Sara Tabin

Light turquoise walls covered with portraits and poetry transformed the Seton Art Gallery into a room designed to evoke the atmosphere of a jail cell.

“Whereabouts Unknown,” created by artist Felandus Thames ART ’10, is the gallery’s second exhibition on race and social justice in America. It focuses on high incarceration rates among American Black men using art made from everyday materials such as jars, hair berets and photographs. The exhibit will host its opening reception Thursday from 5 p.m. until 8 p.m. After its opening, “Whereabouts Unknown” will be on display every day until March 1. Thames said he wants to create questions and conversations through his art and hopes that people will bring their own narratives to the exhibit.

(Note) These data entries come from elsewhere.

theorem test_lnkTxEnd : (
  -- LinkTransmission, clause 4.7
  (let s := lnk [(0xD00, 4), (0xD01, 0x400)] fun l => { l with tx := some (tx0 true 1), duty := [(2, [5])] }; let t := tx0 true 1; (s.chip.ctlOn) && decide (s.chip.link.tx = some t) && (t.onAir) && decide (t.back = 1) && decide (s.chip.field 0xD01 10 2 = 1) && decide (s.chip.reg 0xD36 < 0xFFFFFFFF) && decide (s.chip.subBand = some 2) && (ends .lnkTxEnd s (fun c => (decide (c.link.tx = none)) && (decide (c.link.coexReq = false)) && ((c.isPending 57)) && (decide (c.reg 0xD36 = s.chip.reg 0xD36 + 1)) && (decide (c.reg 0xD00 = 1)) && (decide (sumList (c.account 2) = sumList (s.chip.account 2) + s.chip.airtime t.ent.n))))) &&
  -- LinkTransmission, clause 5.1
  (let s := lnk [(0xD00, 1)] id; (s.chip.ctlOn) && decide (s.chip.link.tx = none) && becomes .lnkTxEnd s s.chip)) = true := by decide

theorem test_lnkAlarmCopyDue : (
  -- LinkTransmission, clause 6
  (let s := lnk [(0xD00, 1), (0xD0D, 0x6403)] fun l => { l with copies := [copy0] }; (s.chip.ctlOn) && decide (s.chip.link.copies = [copy0]) && decide (copy0.due ≤ s.chip.tick) && decide (s.chip.reg 0xD00 = 1) && decide (s.chip.reg 0x220 = 2) && decide (s.chip.link.queue = []) && decide (s.chip.bit 0xD01 14 = false) && (ends .lnkAlarmCopyDue s (fun c => ((c.link.queue).length == 1 && (c.link.queue).any (fun e => (decide (e.kind = 1)) && ((e.pri)) && (decide (e.dest = 0xFF)) && (decide (e.payload = copy0.payload)))) && (decide (c.link.copies = (if copy0.left ≤ 1 then [] else [{ copy0 with left := copy0.left - 1, due := copy0.due + s.chip.field 0xD0D 8 16 }]))) && (same [] s.chip c)))) &&
  -- LinkTransmission, clause 7
  (let s := tl 899 (lnk [(0xD00, 1), (0xD0D, 0x6403)] fun l => { l with copies := [copy0] }); (s.chip.ctlOn) && decide (s.chip.link.copies = [copy0]) && decide (s.chip.tick < copy0.due) && becomes .lnkAlarmCopyDue s s.chip)) = true := by decide

theorem test_dacUpdateEdge : (
  -- ControlOutputEdges, clause 1.3
  (let s := dacS [] fun d => { d with sine := true }; let d := (dacS [] fun d => { d with sine := true }).chip.dac 3; (s.chip.dacValid) && (s.chip.updateClock) && decide (s.chip.bit 0xE40 2 = false) && decide (3 < 4) && decide (s.chip.dac 3 = d) && decide (d.rangeEdges = 0) && decide (s.chip.dacInjects 3 = false) && decide (s.chip.dacAlarm 3 = false) && decide (d.pend = false) && decide (d.fresh = false) && (d.sine)) &&
  -- ControlOutputEdges, clause 1.1
  (let s := dacS [(dacA 3 0, 0x1234)] fun d => { d with pend := true }; let d := (dacS [] fun d => { d with pend := true }).chip.dac 3; (s.chip.dacValid) && (s.chip.updateClock) && decide (s.chip.bit 0xE40 2 = false) && decide (3 < 4) && decide (s.chip.dac 3 = d) && decide (d.rangeEdges = 0) && decide (s.chip.dacInjects 3 = false) && decide (s.chip.dacAlarm 3 = false) && (d.pend) && decide (d.sine = false) && decide (s.chip.reg (dacA 3 2) = 0) && decide (s.chip.field (dacA 3 3) 0 16 ≤ s.chip.reg (dacA 3 0)) && decide (s.chip.reg (dacA 3 0) ≤ s.chip.field (dacA 3 3) 16 16) && (ends .dacUpdateEdge s (fun c => (decide (c.reg (dacA 3 0x0A) = s.chip.reg (dacA 3 0))) && (decide (c.reg (dacA 3 9) = 0)) && (decide ((c.dac 3).pend = false)) && (decide ((c.dac 3).code = s.chip.reg (dacA 3 0)))))) &&
  -- ControlOutputEdges, clause 1.2
  (let s := dacS [(dacA 3 2, 5), (dacA 3 0x0A, 100)] fun d => { d with code := 106 }; let d := (dacS [] fun d => { d with code := 106 }).chip.dac 3; (s.chip.dacValid) && (s.chip.updateClock) && decide (s.chip.bit 0xE40 2 = false) && decide (3 < 4) && decide (s.chip.dac 3 = d) && decide (d.rangeEdges = 0) && decide (s.chip.dacInjects 3 = false) && decide (s.chip.dacAlarm 3 = false) && decide (d.pend = false) && decide (d.fresh = false) && decide (d.sine = false) && decide (s.chip.reg (dacA 3 0x0A) + s.chip.reg (dacA 3 2) < d.code) && decide (0 < s.chip.reg (dacA 3 2)) && decide (s.chip.field (dacA 3 3) 0 16 ≤ s.chip.reg (dacA 3 0x0A)) && decide (d.code ≤ s.chip.field (dacA 3 3) 16 16) && (ends .dacUpdateEdge s (fun c => (decide (c.reg (dacA 3 0x0A) = s.chip.reg (dacA 3 0x0A) + s.chip.reg (dacA 3 2))) && (decide (c.reg (dacA 3 9) = 2)) && (decide ((c.dac 3).code = d.code))))) &&
  -- ControlOutputEdges, clause 2
  (let s := dacS [(0xE40, 4)] id; (s.chip.dacValid) && (s.chip.updateClock) && (s.chip.bit 0xE40 2) && (ends .dacUpdateEdge s (fun c => (upTo 4 (fun ch => (decide (c.reg (dacA ch 9) = 1)) && (decide (c.reg (dacA ch 0x0A) = s.chip.clrCode ch &&& 0xFFFF))))))) &&
  -- ControlOutputEdges, clause 3
  (let s := dacS [(0x231, 1)] id; (s.chip.dacValid) && decide (s.chip.updateClock = false) && becomes .dacUpdateEdge s s.chip) &&
  -- ControlOutputEdges, clause 7.3
  (let s := dacS [] id; let t := power (dacS [] id) fun p => { p with invalid := 64 }; (s.chip.dacValid) && decide (t.chip.dacValid = false) && becomes .dacUpdateEdge t t.chip)) = true := by decide

theorem test_dacClrNFall : (
  -- ControlOutputEdges, clause 4
  (let s := dacS [] id; (s.chip.dacValid) && decide (2 < 3) && (ends (.dacClrNFall 2) s (fun c => ((c.bit 0xE40 2)) && (decide (c.field 0xE40 0 2 = 2)) && (upTo 4 (fun ch => (decide (c.reg (dacA ch 9) = 1)) && (decide (c.reg (dacA ch 0x0A) = (if 2 = 0 then 0 else if 2 = 1 then 0x8000 else 0xFFFF)))))))) &&
  -- ControlOutputEdges, clause 7.1
  (let s := dacS [] id; let t := power (dacS [] id) fun p => { p with invalid := 64 }; (s.chip.dacValid) && decide (t.chip.dacValid = false) && becomes (.dacClrNFall 2) t t.chip)) = true := by decide

theorem test_dacClrNRise : (
  -- ControlOutputEdges, clause 5
  (let s := dacS [(0xE40, 4)] fun d => { d with code := 0x8000 }; (s.chip.dacValid) && decide (3 < 4) && decide ((s.chip.dac 3).rangeEdges = 0) && decide ((s.chip.dac 3).fresh = false) && decide (s.chip.dacInjects 3 = false) && decide (s.chip.dacAlarm 3 = false) && decide ((s.chip.dac 3).sine = false) && decide (s.chip.field (dacA 3 3) 0 16 ≤ (s.chip.dac 3).code) && decide ((s.chip.dac 3).code ≤ s.chip.field (dacA 3 3) 16 16) && decide ((s.chip.dac 3).code < 65536) && (ends .dacClrNRise s (fun c => (decide (c.bit 0xE40 2 = false)) && (decide (c.reg (dacA 3 0x0A) = (s.chip.dac 3).code)) && (decide (c.reg (dacA 3 9) = 0))))) &&
  -- ControlOutputEdges, clause 6
  (let s := dacS [(0xE40, 4)] id; (s.chip.dacValid) && ends .dacClrNRise s (fun c => (decide (c.bit 0xE40 2 = false)))) &&
  -- ControlOutputEdges, clause 7.2
  (let s := dacS [] id; let t := power (dacS [] id) fun p => { p with invalid := 64 }; (s.chip.dacValid) && decide (t.chip.dacValid = false) && becomes .dacClrNRise t t.chip)) = true := by decide

theorem test_tickBoundary : (
  -- TickBoundaries, clause 1: with the TCXO, and without it, where an edge of the always-on clock reaches the boundary
  (let s := tl 9 (up 2 [(0x210, 2)]); let t := tl 9 (up 2 []); decide (s.chip.bus.v1Wait = none) && decide (s.chip.reg 0x210 = 2) && decide (s.chip.nextEdge = 320000) && decide (320000 ≤ t.chip.nextEdge)) &&
  -- TickBoundaries, clause 2
  (let s := power (up 2 []) fun p => { p with resetN := false }; let m := TickMeas.none_; decide (s.chip.bus.v1Wait = none) && decide (s.chip.ctlOn = false) && (becomesPowered (.tickBoundary m) s { s.chip with time := { s.chip.time with now := s.chip.nextEdge, tick := s.chip.nextEdge / 32000 + 1 } })) &&
  -- TickBoundaries, clause 3
  (let s := up 2 [(0x300, 1), (0x301, 2)]; let m := TickMeas.none_; (s.chip.ctlOn) && (s.chip.asleep) && becomes (.tickBoundary m) s { s.chip with time := { s.chip.time with now := s.chip.nextEdge } }) &&
  -- TickBoundaries, clause 4
  (let s := on (tl 9 (up 2 [])) fun c => { c with time := { c.time with tick := c.time.tick + 2 } }; let m := TickMeas.none_; (s.chip.ctlOn) && decide (s.chip.time.now / 32000 + 1 < s.chip.time.tick) && (becomes (.tickBoundary m) s { s.chip with time := { s.chip.time with now := s.chip.nextEdge } })) &&
  -- TickBoundaries, clause 5
  (let s := power (tl 9 (up 2 [(0x234, 7)])) fun p => { p with deepPending := true }; let m := TickMeas.none_; (s.chip.ctlOn) && decide (s.chip.asleep = false) && (s.chip.upToDate) && decide (s.chip.time.tick ≤ s.chip.time.now / 32000 + 1) && decide (s.chip.staged = []) && (s.chip.power.deepPending) && (ends (.tickBoundary m) s (fun c => ((c.power.deep)) && (decide (c.boot.done = false)) && (decide (s.chip.nextEdge ≤ c.time.now)) && ((regKeys s.chip c).all fun a => keptAt true a || [8, 9].contains (a / 256) || c.reg a == resetAt a % 2 ^ 32)))) &&
  -- TickBoundaryCompletes
  (let s := tl 9 (up 2 []); let m := TickMeas.none_; (s.chip.ctlOn) && decide (s.chip.asleep = false) && decide (s.chip.time.now < 32000 * s.chip.time.tick) && decide (s.chip.time.tick ≤ s.chip.time.now / 32000 + 1) && (ends (.tickBoundary m) s (fun c => (decide (s.chip.nextEdge ≤ c.time.now)) && (decide (c.time.tick = s.chip.time.tick + 1)) && (same [0xA10, 0xA20] s.chip c))))) = true := by decide +kernel

theorem test_other_TickBoundaries : (
  -- TickBoundaries, clause 6.1
  (let s := on (tl 9 (up 2 [])) fun c => c.stage 0xC32 40; decide (s.chip.staged = [((0xC32), (40#32))]) && decide (special (0xC32) = false) && (s.chip.dueNow (0xC32)) && decide ((0xC32) / 256 ∈ [0x0A, 0x0B, 0x0C, 0x0D]) && decide ((0xC32) ≠ 0xC6F) && decide ((s.chip.applyWrites).reg (0xC32) = (40#32).toNat &&& maskAt (0xC32))) &&
  -- TickBoundaries, clause 6.2
  (let s := on (tl 9 (up 2 [])) fun c => c.stage 0xC32 40; decide (s.chip.staged = [((0xC32), (40#32))]) && decide (special (0xC32) = false) && (s.chip.dueNow (0xC32)) && decide ((0xC32) / 256 ∈ [0x0A, 0x0B, 0x0C, 0x0D]) && decide ((0xC32) ≠ 0xC6F) && decide ((s.chip.applyWrites).staged = []))) = true := by decide

/-! The statements about the step, the queue and every command. -/

/-- A state with a key in slot 7 and two commands waiting. -/
def waitingTwo : State := { withKey 7 (up 2 []) with pending := [.eventRead, .linkSlewEnd 3] }

-- StepRunsFrontCommand
theorem test_step_front : waitingTwo.pending = .eventRead :: [.linkSlewEnd 3] ∧ step waitingTwo = exec .eventRead { waitingTwo with pending := [.linkSlewEnd 3] } := ⟨rfl, rfl⟩

-- EmptyQueueLetsTimePass
theorem test_step_idle : State.reset.pending = [] ∧ step State.reset = .next (State.reset.onChip Chip.idle) ∧ State.reset.chip.idle.time.now = 1000 :=
  ⟨rfl, rfl, by decide⟩

-- KeySlotsStayWellFormed
theorem test_keys_safe : (KeysOk waitingTwo.keys && match step waitingTwo with
    | .next t => KeysOk t.keys && t.keys.length == 1
    | _ => false) = true := by decide

-- KeysMoveOnlyByKeyRows
theorem test_keys_stay : movesKeys .eventRead = false ∧ after .eventRead waitingTwo (fun t => decide (t.keys = waitingTwo.keys)) = true := by decide

-- RaisingAnEvent: a clear bit, then a set one
theorem test_raise : (let c := Chip.reset.raise 63 5 7; let d := c.raise 63 5 8;
    c.isPending 63 && c.reg 0x17F == 1 && c.ev.chg && d.isPending 63 && d.reg 0x17F == 2 && d.ev.chg) = true := by decide

-- CountersSaturate, at both ends of HB_CMD_CNT and of an event counter
theorem test_count : (let c := (up 2 [(0x510, 0xFFFFFFFE)]).chip.count 0x510; let d := c.count 0x510;
    maskAt 0x510 == 2 ^ 32 - 1 && (satOf 0x510).any (fun e => e.1 == 0x518 && (maskAt e.1).testBit e.2 && c.reg 0x510 == 0xFFFFFFFF && !c.bit e.1 e.2 && d.reg 0x510 == 0xFFFFFFFF && d.bit e.1 e.2)) = true := by
  decide

-- CommandsHeldBusyOrNotNegotiated: the three clauses
theorem test_held_busy : hostFx .eventRead = some (native, ask Chip.eventReadCmd) := rfl
theorem test_command_busy : (let s := bus (up 2 []) fun b => { b with complete := false };
    s.chip.ctlOn && !s.chip.asleep && !s.chip.bus.stuck && s.chip.replyPending && becomes .eventRead s (s.chip.count 0x512)) = true := by decide
theorem test_command_held : (let s := at_ [];
    s.chip.ctlOn && !s.chip.asleep && !s.chip.bus.stuck && !s.chip.replyPending && !s.chip.boot.done &&
      becomes .eventRead s { s.chip with bus := { s.chip.bus with held := some .eventRead } }) = true := by decide
theorem test_command_version : (let s := up 1 [];
    s.chip.ctlOn && !s.chip.replyPending && s.chip.boot.done && !native.contains (s.chip.reg 0x501) && becomes .eventRead s (s.chip.taken.setReply [0x07])) = true := by decide

-- WriteRowsAreParamWrites
theorem test_row_write : (let s := up 2 []; s.chip.hostReady [2, 3] && decide (rowWrite (.registerWrite 0x237 50#32) = some (0x237, 50#32)) &&
    after (.registerWrite 0x237 50#32) s fun t => after (.paramWrite [{ addr := 0x237, value := 50#32 }]) s fun u => decide (t = u)) = true := by decide

/-- A good entry, and one that no table lists. -/
def goodE : PWrite := { addr := 0x237, value := 50#32 }
def badE : PWrite := { addr := 0x0FF0, value := 50#32 }

-- ParamWriteStopsAtTheRefusedEntry: the three clauses
theorem test_paramWrite : (let s := up 2 []; s.chip.hostReady [2, 3] && (s.chip.taken.writeAll [goodE]).any (fun d =>
      ends (.paramWrite [goodE]) s (fun c => decide (c = d.answer [0x00, 0x01, 0xFF, 0xFF])) && (d.writeParam badE.addr badE.value.toNat).1 == 0x0A &&
      ends (.paramWrite [goodE, badE, goodE]) s (fun c => replied c [0x0A, 0x01, 0xF0, 0x0F] && c.view 0x237 == 50)) &&
    answers (.paramWrite []) s [0x0A] && answers (.paramWrite (List.replicate 43 goodE)) s [0x0A]) = true := by decide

“We are at a point in our nation where we are facing the fact that one in three Black men go to jail in their lifetime,” Seton Gallery Director Laura Marsh ART ’09 said. “As we look at our nation starting with slavery, moving into civil rights and now police brutality, we are asking how we can promote dialogues that bring people of different races and different social and economic backgrounds together.”

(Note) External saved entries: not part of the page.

-- ==== Sys2Proof/Certificates/Slice0/Obligations.lean ====
section
/-! DEFINITION. The statements for the provers, from the numbered rules of the spec, file by file. -/

open Sys2Proof Sys2Proof.Machine

/-! ## The block's step (log 1, log 2, log 26) -/

/-- A step takes the command at the front of the queue and runs it on the queue's rest. That the commands wait in one
queue is the model's form (log 26). -/
def Obligations.StepRunsTheFrontCommand : Prop :=
  ∀ (c : Instr) (rest : List Instr) (s : State), s.pending = c :: rest → step s = exec c { s with pending := rest }

/-- With no command waiting, a step acts on one due expiry; with none due, a millisecond passes (logs 1 and 2: the model's
choice). -/
def Obligations.IdleStepActsOnADueExpiry : Prop :=
  ∀ s : State, s.pending = [] →
    (s.dueCommands = [] → step s = .next { s with now := s.now + 1 })
      ∧ (∀ c, s.dueCommands = [c] → step s = exec c s)
      ∧ (2 ≤ s.dueCommands.length → ∃ c ∈ s.dueCommands, step s = exec c { s with choices := s.choices + 1 })

/-- The expiries that are due are those whose deadlines are armed for a time that has come: a disarmed deadline never
expires (00 "Times and deadlines"). -/
def Obligations.DueExpiriesAreTheExpiredDeadlines : Prop :=
  ∀ (s : State) (c : Instr), c ∈ s.dueCommands ↔
    (c = .byteDeadlineExpires ∧ Due s.loader.byteDeadline s.now)
      ∨ (∃ n : Channel, c = .sampleDeadlineExpires n ∧ Due s.sampleDeadlines[n] s.now)
      ∨ (∃ f, c = .windowDeadlineExpires f ∧ Due (s.fan f).windowDeadline s.now)
      ∨ (∃ f, c = .fallDeadlineExpires f ∧ Due (s.fan f).fallDeadline s.now)
      ∨ (∃ a, c = .silenceDeadlineExpires a ∧ Due (s.peer a).silenceDeadline s.now)
      ∨ (∃ a, c = .lostDeadlineExpires a ∧ Due (s.peer a).lostDeadline s.now)
      ∨ (c = .listenDeadlineExpires ∧ Due s.life.listenDeadline s.now)
      ∨ (c = .recoveryDeadlineExpires ∧ Due s.life.recoveryDeadline s.now)
      ∨ (c = .statusDeadlineExpires ∧ Due s.life.statusDeadline s.now)
      ∨ (c = .roundDeadlineExpires ∧ Due s.round.roundDeadline s.now)
      ∨ (c = .graceDeadlineExpires ∧ Due s.round.graceDeadline s.now)

/-- No command touches the clock or the queue of waiting commands, and a free choice is only ever counted upward. The
clock, the queue and the count of choices are the model's (logs 1, 19, 26 and 27). -/
def Obligations.CommandsLeaveClockAndQueue : Prop :=
  ∀ (c : Instr) (s t : State), exec c s = .next t →
    t.now = s.now ∧ t.pending = s.pending ∧ s.choices ≤ t.choices

/-! ## Reset and load (09 R156, R157, R158; 10 R171 to R177) -/

/-- What reset leaves in every block. That the loader has not yet begun its first read and that absent configuration is
`none` are the model's (logs 4 and 5). -/
def Obligations.ResetLeavesTheSpecifiedValues : Prop :=
  (∀ a, State.reset.peer a =
      { presence := .absent, signatureState := .unknown, signature := none, demand := 0, raised := 0, unacked := 0,
        faulted := 0, fanAFailed := false, fanBFailed := false, critical := false, shutdownHeld := false,
        reported := none, lastHeard := none, silenceDeadline := none, lostDeadline := none })
    ∧ (∀ c, State.reset.watch c =
      { reading := .absent, condition := .normal, riseCount := 0, fallCount := 0, reportState := .clear,
        lastReported := .normal, unreportedRise := false, faulted := false, criticalState := .calm,
        criticalCount := 0 })
    ∧ (∀ f, State.reset.fan f =
      { target := 255, duty := 255, fallDeadline := none, windowDeadline := none, edgeSeen := false,
        windowQualifies := false, stallCount := 0, goodCount := 0, condition := .ok, reason := .forced .nodeState })
    ∧ (∀ c : Channel, State.reset.sampleDeadlines[c] = none)
    ∧ State.reset.life.nodeState = .loading ∧ State.reset.life.listenDeadline = none
    ∧ State.reset.life.recoveryDeadline = none ∧ State.reset.life.statusDeadline = none
    ∧ State.reset.life.leavePending = false
    ∧ State.reset.round.state = .idle ∧ State.reset.round.number = 0 ∧ State.reset.round.lastClosed = 0
    ∧ State.reset.round.proposers = 0 ∧ State.reset.round.reason = none
    ∧ (∀ a : Station, State.reset.round.votes[a] = none) ∧ State.reset.round.ownVerdict = none
    ∧ State.reset.round.roundDeadline = none ∧ State.reset.round.graceDeadline = none
    ∧ State.reset.round.concurSet = none ∧ State.reset.shutdownLatch = false
    ∧ State.reset.localDemand = 255 ∧ State.reset.standing = .refuse ∧ State.reset.eligible = 0
    ∧ State.reset.queue = [] ∧ State.reset.link.receiver = .wait ∧ State.reset.link.inFlight = none
    ∧ State.reset.link.faults = 0 ∧ State.reset.loader.faultCode = none ∧ State.reset.loader.attempt = 1
    ∧ State.reset.loader.byteDeadline = none ∧ State.reset.port = none ∧ State.reset.image = none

According to a 2003 report from the U.S. Department of Justice, one in three Black males in America are expected to go to prison during their lifetime, while one in 17 white males are expected to be incarcerated.

Marsh has been planning the exhibit with Thames over the past year. One wall of the exhibit is covered with small shelves holding jars that contain photos of anonymous Black men of various ages. The photos are dipped in hair relaxer, a product that straightens hair. The chemicals from the relaxer will eventually cause the images to fade away, Marsh said. She added that she views the relaxer as symbolic of the way a prisoner’s former life and relationships start to fade while they are incarcerated.

“The memory of this person will slowly start to wither away, your vivid memories fade,” Marsh said. “The details of [the prisoners’] lives become abstract to them, their former lives dissolved.”

The exhibition also includes excerpts from poems by Black writers Amiri Baraka and Etheridge Knight. The poems are displayed with each letter created with the bristles on hairbrushes. One wall features a portrait of a smiling Black girl made with hair berets.

Thames said that hair is significant to his work because it serves as a symbol for resistance against a culture that obscures Black identity.

“Hair is one of the signifiers for Black people because it’s a way of having a voice and a self-expression in a society that is designed to silence your voice and where you are underrepresented,” Thames said.

He said he wanted the word “Black” to describe his exhibit rather than “African-American,” as he believes “Black” is more encompassing and includes people from all over the world, rather than limiting the scope of his work to Americans.

For Thames, America’s incarceration rate for Black men is personal. He has seen cousins and nephews from both sides of his family serve time in prison, he said. While Thames studied at Yale, one of his male family members was arrested for a crime he did not commit. Although the family member was exonerated when a witness confessed to lying, he was kept in jail for violating his parole. After being transferred to a new prison he was found dead in his cell.

University of New Haven senior Alyssa Mackinnon said she is excited to see the exhibition as thinks that experiencing the artwork will help people understand racism even if they have not personally experienced it.

“Because it is such an emotional topic, people sometimes don’t really listen,” Mackinnon said. “It’s hard to understand when it isn’t your background.”

The New Haven Correctional Center is located on 245 Whalley Ave.